Start of Available data
-- ==== Sys2Proof/Certificates/Slice0/Obligations.lean ====
section
/-! DEFINITION. The statements about the drive. Each says, for every state and operands that meet its hypotheses, that a command
answers a next state and what that state holds; the frames say what a kind of command leaves unchanged. -/

open Sys2Proof Sys2Proof.Machine

/-! ## Frames, handshake and sessions (02_transport) -/

/-- Frames other than FWP: `ARP_REQUEST` and `NEIGHBOUR_DISCOVERY` for an address the port owns and, within its rate, `ICMP_ECHO_REQUEST`
are answered on a port that hears, and `OTHER_FRAME_DROP` moves the port's counter of its check by one.
Modules and links: `MODULE_INSERT` refuses a module of more than 12 W, `LINK_UP` brings up a link that may come up, `LINK_DOWN`
takes it down, `MODULE_REMOVE` empties the cage. -/
def Obligations.FramesAndLinks : Prop :=
  (∀ (s : State) (p : Port) (target sender : BitVec 32), s.dev.hears p = true → s.dev.ownsIpv4 p target = true →
    ∃ t, exec (.arpRequest p target sender) s = .next t ∧ emits s.dev t.dev (.arpReply p target sender)) ∧
  (∀ (s : State) (p : Port) (target : Addr), s.dev.hears p = true → s.dev.ownsIpv6 p target = true →
    ∃ t, exec (.neighbourDiscovery p target true) s = .next t ∧ emits s.dev t.dev (.ndAdvert p target true)) ∧
  (∀ (s : State) (p : Port) (src : Addr) (b : Bytes), s.dev.hears p = true → s.dev.pow.rung = .clear →
    (s.dev.window (rateKey 0x10001 p.val) 1000).1 = true →
    ∃ t, exec (.icmpEchoRequest (.data p) src b) s = .next t ∧ emits s.dev t.dev (.echoReply (.data p) src b (s.dev.echoFrame p (s.dev.dscp 0 * 4) src b))) ∧
  (∀ (s : State) (src : Addr) (b : Bytes), s.dev.mgmt.vaneUp = true → s.dev.mgmt.linkUp = true → s.dev.pow.rung ≠ .glaze →
    (s.dev.window (rateKey 0x10001 2) 100).1 = true →
    ∃ t, exec (.icmpEchoRequest .mgmt src b) s = .next t ∧ emits s.dev t.dev (.echoReply .mgmt src b [])) ∧
  (∀ (s : State) (p : Port) (x : RawFrame) (f : FrameFault), s.dev.hears p = true → s.dev.pow.rung = .clear → settled s.dev →
    s.dev.frameFault p x = some f →
    ∃ t, exec (.otherFrameDrop (.data p x)) s = .next t ∧
      t.dev.count (.port p (faultCtr f)) = s.dev.count (.port p (faultCtr f)) + 1) ∧
  (∀ (s : State), (s.dev.net.links.get 2).up = true → settled s.dev →
    ∃ t, exec (.otherFrameDrop .peer) s = .next t ∧ t.dev.count (.port 0 .peerDrop) = s.dev.count (.port 0 .peerDrop) + 1) ∧
  (∀ (s : State) (l : Link) (w : Nat), (s.dev.net.links.get l).module = none →
    ∃ t, exec (.moduleInsert l w) s = .next t ∧ (t.dev.net.links.get l).module = some w ∧
      (t.dev.net.links.get l).refused = decide (120 < w)) ∧
  (∀ (s : State) (l : Link) (us pmd : Nat), s.dev.linkMay l = true →
    ∃ t, exec (.linkUp l us pmd) s = .next t ∧ (t.dev.net.links.get l).up = true ∧ (t.dev.net.links.get l).linkUpUs = us) ∧
  (∀ (s : State) (l : Link) (cause : LinkCause), (s.dev.net.links.get l).up = true →
    ∃ t, exec (.linkDown l cause) s = .next t ∧ (t.dev.net.links.get l).up = false) ∧
  (∀ (s : State) (l : Link), ∃ t, exec (.moduleRemove l) s = .next t ∧ (t.dev.net.links.get l).module = none ∧
    (t.dev.net.links.get l).up = false)

/-- The handshake: an `INIT` that no reason of R45 refuses joins the handshake queue; `INIT_SIGNATURE_DONE` with a valid point turns
the head of the queue into a half-open session; an `AUTH` whose status is `OK` establishes the half-open session for its tenant. -/
def Obligations.HandshakeEstablishes : Prop :=
  (∀ (s : State) (k : InitPacket), s.dev.hears k.port = true → s.dev.pow.rung = .clear → settled s.dev →
    1200 ≤ k.payload.length + 48 → k.fwpVersion = 1 → s.dev.gale.find .session (sessionWord k.addr k.uport) = none →
    s.dev.initRefusal k = none →
    ∃ t, exec (.init k) s = .next t ∧ t.dev.net.shakes = s.dev.net.shakes ++ [⟨k⟩]) ∧
  (∀ (s : State) (h : Handshake) (rest : List Handshake), s.dev.net.shakes = h :: rest → settled s.dev →
    s.dev.gale.find .session (sessionWord h.pkt.addr h.pkt.uport) = none →
    ∃ t, exec (.initSignatureDone true) s = .next t ∧ t.dev.net.shakes = rest ∧
      ∃ y ∈ t.dev.net.sessions, y.stage = .halfOpen ∧ y.port = h.pkt.port ∧ y.addr = h.pkt.addr ∧ y.uport = h.pkt.uport) ∧
  (∀ (s : State) (k : AuthPacket) (x : Session), s.dev.hears k.port = true → s.dev.pow.rung = .clear →
    s.dev.sessionFor k.addr k.uport k.port k.sid = some x → x.stage = .halfOpen → x.rxCum = 0 → k.psn = 0 →
    x.opens .auth (authPacket k) = true → s.dev.authStatus x k = Status.ok →
    ∃ t, exec (.auth k) s = .next t ∧
      ∃ y ∈ t.dev.net.sessions, y.sid = x.sid ∧ y.stage = .established ∧ y.tenant = k.tenant ∧ k.creditLimit.toNat ≤ y.hostLimit)

/-- Packets of an established session: a `DATA` packet with the first of several segments of a capsule that passes its checks and
fits the session's reserve opens that capsule; `ACK` and `KEEPALIVE` raise the host's credit limit to what they carry; `CLOSE` ends
the session. -/
def Obligations.SessionPacketsTakeEffect : Prop :=
  (∀ (s : State) (k : Packet) (x : Session) (c : Cap) (r : OpRow), arrives s.dev .data k x →
    k.streamOffset.toNat + k.payload.length ≤ s.dev.creditLimit x → s.dev.capAt x.sid k.streamOffset.toNat = none →
    x.refusedAt k.streamOffset.toNat = none → x.past k.streamOffset.toNat = false → k.first = true → x.early = [] →
    s.dev.squallUse + k.payload.length ≤ squallBytes → s.dev.placing x.sid c.tag = false →
    (∀ y ∈ s.dev.net.sessions, y.sid = x.sid → y = x) →
    c = newCap x ⟨k.streamOffset.toNat, k.payload, k.first, k.last⟩ (Hdr.parse k.payload) →
    96 + c.hdr.keyLen.toNat ≤ k.payload.length → k.payload.length < c.len →
    c.hdr.magic = 0x4657 → c.hdr.version = 1 → c.hdr.hdrLen = 12 → twinOk c.hdr.keyLen c.hdr.keyLenTwin = true →
    twinOk c.hdr.valueLen c.hdr.valueLenTwin = true → twinOk c.hdr.opcode c.hdr.opcodeTwin = true →
    twinOk c.hdr.nsWord c.hdr.nsTwin = true → opRow c.hdr.opcode = some r → lengthsOk r c.hdr = true →
    firstSegOk x.segSize c.len ⟨k.streamOffset.toNat, k.payload, k.first, k.last⟩ = true →
    s.dev.capByTag x.sid c.tag = none → c.hdr.opcode ≠ Op.abort → s.dev.net.reserveFits x.sid c.len = true →
    headerCrc c k.payload = c.hdr.hdrCrc → fieldsOk c.hdr = true →
    ∃ t, exec (.data k) s = .next t ∧
      ∃ y, capNow t.dev c y ∧ y.tag = c.tag ∧ y.hdr = c.hdr ∧ y.hdrChecked = true ∧ y.stage = .receiving) ∧
  (∀ (s : State) (k : Packet) (x : Session), arrives s.dev .ack k x →
    ∃ t, exec (.ack k) s = .next t ∧ ∃ y ∈ t.dev.net.sessions, y.sid = x.sid ∧ k.creditLimit.toNat ≤ y.hostLimit) ∧
  (∀ (s : State) (k : Packet) (x : Session), arrives s.dev .keepalive k x →
    ∃ t, exec (.keepalive k) s = .next t ∧ ∃ y ∈ t.dev.net.sessions, y.sid = x.sid ∧ k.creditLimit.toNat ≤ y.hostLimit) ∧
  (∀ (s : State) (k : Packet) (x : Session), arrives s.dev .close k x →
    ∃ t, exec (.close k) s = .next t ∧ ∀ y ∈ t.dev.net.sessions, y.sid ≠ x.sid)

/-- Flow control and the timers of a sender: a received `PFC_FRAME` pauses each priority it enables for its quanta and leaves the others;
`PFC_PAUSE_RENEW` above the mark begins a pause, repeats it until the fill is below the release mark, and then ends it; a due
acknowledgement is sent; `RTO_EXPIRY` sends the oldest packet not acknowledged again, of a session with a window of two segments and the
RTO doubled; `KEY_PHASE_UPDATE` starts the next key phase with the next key. -/
def Obligations.FlowControlAndSendTimers : Prop :=
  (∀ (s : State) (p : Port) (enable : BitVec 8) (quanta : Vector (BitVec 16) 8), s.dev.hears p = true →
    ∃ t, exec (.pfcFrame p enable quanta) s = .next t ∧ ∀ i : Fin 8, (t.dev.net.pfcPaused.get p).get i =
      if enable.getLsbD i.val then s.dev.clk.tick + quantaUs (quanta.get i).toNat (s.dev.net.links.get p.castSucc).mode
      else (s.dev.net.pfcPaused.get p).get i) ∧
  (∀ (s : State) (p : Port) (lull : Bool) (fill : Nat), s.dev.hears p = true →
    BitVec.ofNat 8 (s.dev.pnum P.transportPfcPriorities) ≠ 0 → lull = (s.dev.pow.rung == .fog) → s.dev.net.pfcTx.get p = none →
    (pfcMarks lull).1 < fill →
    ∃ t, exec (.pfcPauseRenew p lull fill) s = .next t ∧ (t.dev.net.pfcTx.get p).isSome = true ∧
      emits s.dev t.dev (.pfc p (BitVec.ofNat 8 (s.dev.pnum P.transportPfcPriorities)) 0xFFFF)) ∧
  (∀ (s : State) (p : Port) (lull : Bool) (fill : Nat), s.dev.hears p = true →
    BitVec.ofNat 8 (s.dev.pnum P.transportPfcPriorities) ≠ 0 → lull = (s.dev.pow.rung == .fog) →
    (s.dev.net.pfcTx.get p).isSome = true → (pfcMarks lull).2 ≤ fill →
    ∃ t, exec (.pfcPauseRenew p lull fill) s = .next t ∧ t.dev.net.pfcTx.get p = s.dev.net.pfcTx.get p ∧
      emits s.dev t.dev (.pfc p (BitVec.ofNat 8 (s.dev.pnum P.transportPfcPriorities)) 0xFFFF)) ∧
  (∀ (s : State) (p : Port) (lull : Bool) (fill : Nat), s.dev.hears p = true →
    BitVec.ofNat 8 (s.dev.pnum P.transportPfcPriorities) ≠ 0 → lull = (s.dev.pow.rung == .fog) →
    (s.dev.net.pfcTx.get p).isSome = true → fill < (pfcMarks lull).2 →
    ∃ t, exec (.pfcPauseRenew p lull fill) s = .next t ∧ t.dev.net.pfcTx.get p = none ∧
      emits s.dev t.dev (.pfc p (BitVec.ofNat 8 (s.dev.pnum P.transportPfcPriorities)) 0)) ∧
  (∀ (s : State) (sid : BitVec 32) (x : Session), s.dev.session? sid = some x → x.ackDue = true → x.live = true →
    x.psnOpen = true → settled s.dev →
    ∃ t, exec (.delayedAckTimeout sid) s = .next t ∧
      (∃ y ∈ t.dev.net.sessions, y.sid = sid ∧ y.ackDue = false ∧ y.txNext = x.txNext + 1) ∧
      goesOut s.dev t.dev (s.dev.packetOf x .ack 0 x.txNext 0 false false [])) ∧
  (∀ (s : State) (sid : BitVec 32) (x : Session) (k : TxPacket), s.dev.session? sid = some x →
    x.unacked.find? (fun t => !t.sacked) = some k → x.expiries + 1 < s.dev.pnum P.transportRetxLimit →
    ∃ t, exec (.rtoExpiry (.session sid)) s = .next t ∧
      (∃ y ∈ t.dev.net.sessions, y.sid = sid ∧ y.expiries = x.expiries + 1 ∧ y.cwnd = 2 * x.segSize ∧
        y.rto = s.dev.clampRto (2 * x.rto)) ∧ goesOut s.dev t.dev k.pkt) ∧
  (∀ (s : State) (k : CwSent), s.dev.mir.unacked.find? (fun f => !f.sacked) = some k → s.dev.linked = true →
    s.dev.mir.expiries + 1 < s.dev.pnum P.transportRetxLimit →
    ∃ t, exec (.rtoExpiry .peer) s = .next t ∧ emits s.dev t.dev (.cwResend k.psn k.frame)) ∧
  (∀ (s : State) (sid : BitVec 32) (x : Session), s.dev.session? sid = some x → x.txPhaseAcked = true →
    x.txPhaseStart + 2 ^ 30 ≤ x.txNext →
    ∃ t, exec (.keyPhaseUpdate sid) s = .next t ∧ ∃ y ∈ t.dev.net.sessions, y.sid = sid ∧ y.txPhase = !x.txPhase ∧
      y.txPhaseStart = x.txNext ∧ y.keys.d2hKey = nextKey x.keys.d2hKey)

/-- The timers that end something of a session: `HALF_OPEN_TIMEOUT`, `IDLE_TIMEOUT` and `REPLY_STALL_TIMEOUT` leave no session under
the ID; `AUTH_HOLDOFF_EXPIRY` frees the source address; `TOMBSTONE_EXPIRY` leaves no tombstone of the ID.
Credit and directory entries: a `CREDIT_BORROW_GRANT` that fits the pool and the pacing takes the first waiting capsule out of
the wait; `BORROW_WAIT_TIMEOUT` answers it `NO_CREDIT`; `DIRECTORY_ENTRY_GRANT` completes the assembly of a write. -/
def Obligations.SessionTimersAndCreditWaits : Prop :=
  (∀ (s : State) (sid : BitVec 32) (x : Session), s.dev.session? sid = some x → x.live = false →
    ∃ t, exec (.halfOpenTimeout sid) s = .next t ∧ ∀ y ∈ t.dev.net.sessions, y.sid ≠ sid) ∧
  (∀ (s : State) (a : Addr), ∃ t, exec (.authHoldoffExpiry a) s = .next t ∧ a ∉ t.dev.net.holdoffs) ∧
  (∀ (s : State) (sid : BitVec 32) (x : Session), s.dev.session? sid = some x → x.live = true →
    ∃ t, exec (.idleTimeout sid) s = .next t ∧ ∀ y ∈ t.dev.net.sessions, y.sid ≠ sid) ∧
  (∀ (s : State) (sid : BitVec 32), ∃ t, exec (.tombstoneExpiry sid) s = .next t ∧ ∀ y ∈ t.dev.net.tombs, y.sid ≠ sid) ∧
  (∀ (s : State) (sid : BitVec 32) (x : Session), s.dev.session? sid = some x → x.live = true → x.stalledSince.isSome = true →
    ∃ t, exec (.replyStallTimeout sid) s = .next t ∧ ∀ y ∈ t.dev.net.sessions, y.sid ≠ sid) ∧
  (∀ (s : State) (cls : Fin 5) (w : BorrowWait) (c : Cap) (x : Session),
    s.dev.net.borrowQ.find? (fun w => poolClass w.cls == cls) = some w →
    s.dev.que.caps.find? (fun c => c.sid == w.sid && c.start == w.start) = some c → s.dev.session? w.sid = some x →
    s.dev.net.poolFits cls w.len = true → (s.dev.pace c.tenant (extensionOps c.hdr x.segSize)).1 = true →
    ∃ t, exec (.creditBorrowGrant cls) s = .next t ∧ ∀ y ∈ t.dev.net.borrowQ, ¬ (y.sid = w.sid ∧ y.start = w.start)) ∧
  (∀ (s : State) (sid tag : BitVec 32) (c : Cap), s.dev.capByTag sid tag = some c → c.awaitBorrow = true →
    (s.dev.session? sid).isSome = true →
    ∃ t, exec (.borrowWaitTimeout sid tag) s = .next t ∧ answered s.dev t.dev c Status.noCredit 0 []) ∧
  (∀ (s : State) (sid tag : BitVec 32) (c : Cap), s.dev.capByTag sid tag = some c → c.awaitDir = true →
    (s.dev.takeEntry c).isSome = true →
    ∃ t, exec (.directoryEntryGrant sid tag) s = .next t ∧ ∃ y, capNow t.dev c y ∧ y.stage = .assembled)

/-- Sequencing: an assembled capsule that passes checks 13 to 19 takes the next ingress sequence number; an `ABORT` catches a capsule
not yet sequenced, which is answered `ABORTED`; the reply of a held `ABORT` is released once its target is done. -/
def Obligations.SequencingAndAbort : Prop :=
  (∀ (s : State) (sid tag : BitVec 32) (c : Cap),
    s.dev.que.caps.find? (fun c => c.sid == sid && c.tag == tag && s.dev.mayPass c) = some c → c.hdr.opcode ≠ Op.abort →
    s.dev.jetCheck c = none → s.dev.limitCheck c ≠ .delay → s.dev.stall = none →
    ∃ t, exec (.capsuleSequence sid tag) s = .next t ∧ t.dev.que.nextSeq = s.dev.que.nextSeq + 1 ∧
      ∃ y, capNow t.dev c y ∧ y.seq = s.dev.que.nextSeq ∧ y.stage = .sequenced ∧ y.stamp = s.dev.clk.tick) ∧
  (∀ (s : State) (sid tag : BitVec 32) (c x : Cap),
    s.dev.que.caps.find? (fun c => c.sid == sid && c.tag == tag && c.hdr.opcode == Op.abort && s.dev.mayPass c) = some c →
    s.dev.jetCheck c = none → s.dev.stall = none → c.partner = none → (s.dev.session? sid).isSome = true →
    s.dev.que.caps.find? (fun t => t.sid == c.sid && t.tag == c.hdr.offset.setWidth 32 && t.start != c.start) = some x →
    x.seq = 0 → x.stage = .assembled → x.hdr.opcode ≠ Op.abort → s.dev.placing x.sid x.tag = false →
    ∃ t, exec (.abort sid tag) s = .next t ∧ answered s.dev t.dev x Status.aborted 0 [] ∧
      answered s.dev t.dev c Status.abortOutcome 1 []) ∧
  (∀ (s : State) (sid tag : BitVec 32) (c : Cap), s.dev.heldAbort sid tag = some c → c.partner = none →
    (s.dev.session? sid).isSome = true →
    ∃ t, exec (.abortReplyRelease sid tag) s = .next t ∧ answered s.dev t.dev c Status.abortOutcome 2 [])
End of Available data
#### Exercise
All lines above from the line with "the cage. -/" through the line with "target sender)) ∧", both included, are to be set down exactly, with nothing else.

#### Answer space
takes it down, `MODULE_REMOVE` empties the cage. -/
def Obligations.FramesAndLinks : Prop :=
  (∀ (s : State) (p : Port) (target sender : BitVec 32), s.dev.hears p = true → s.dev.ownsIpv4 p target = true →
    ∃ t, exec (.arpRequest p target sender) s = .next t ∧ emits s.dev t.dev (.arpReply p target sender)) ∧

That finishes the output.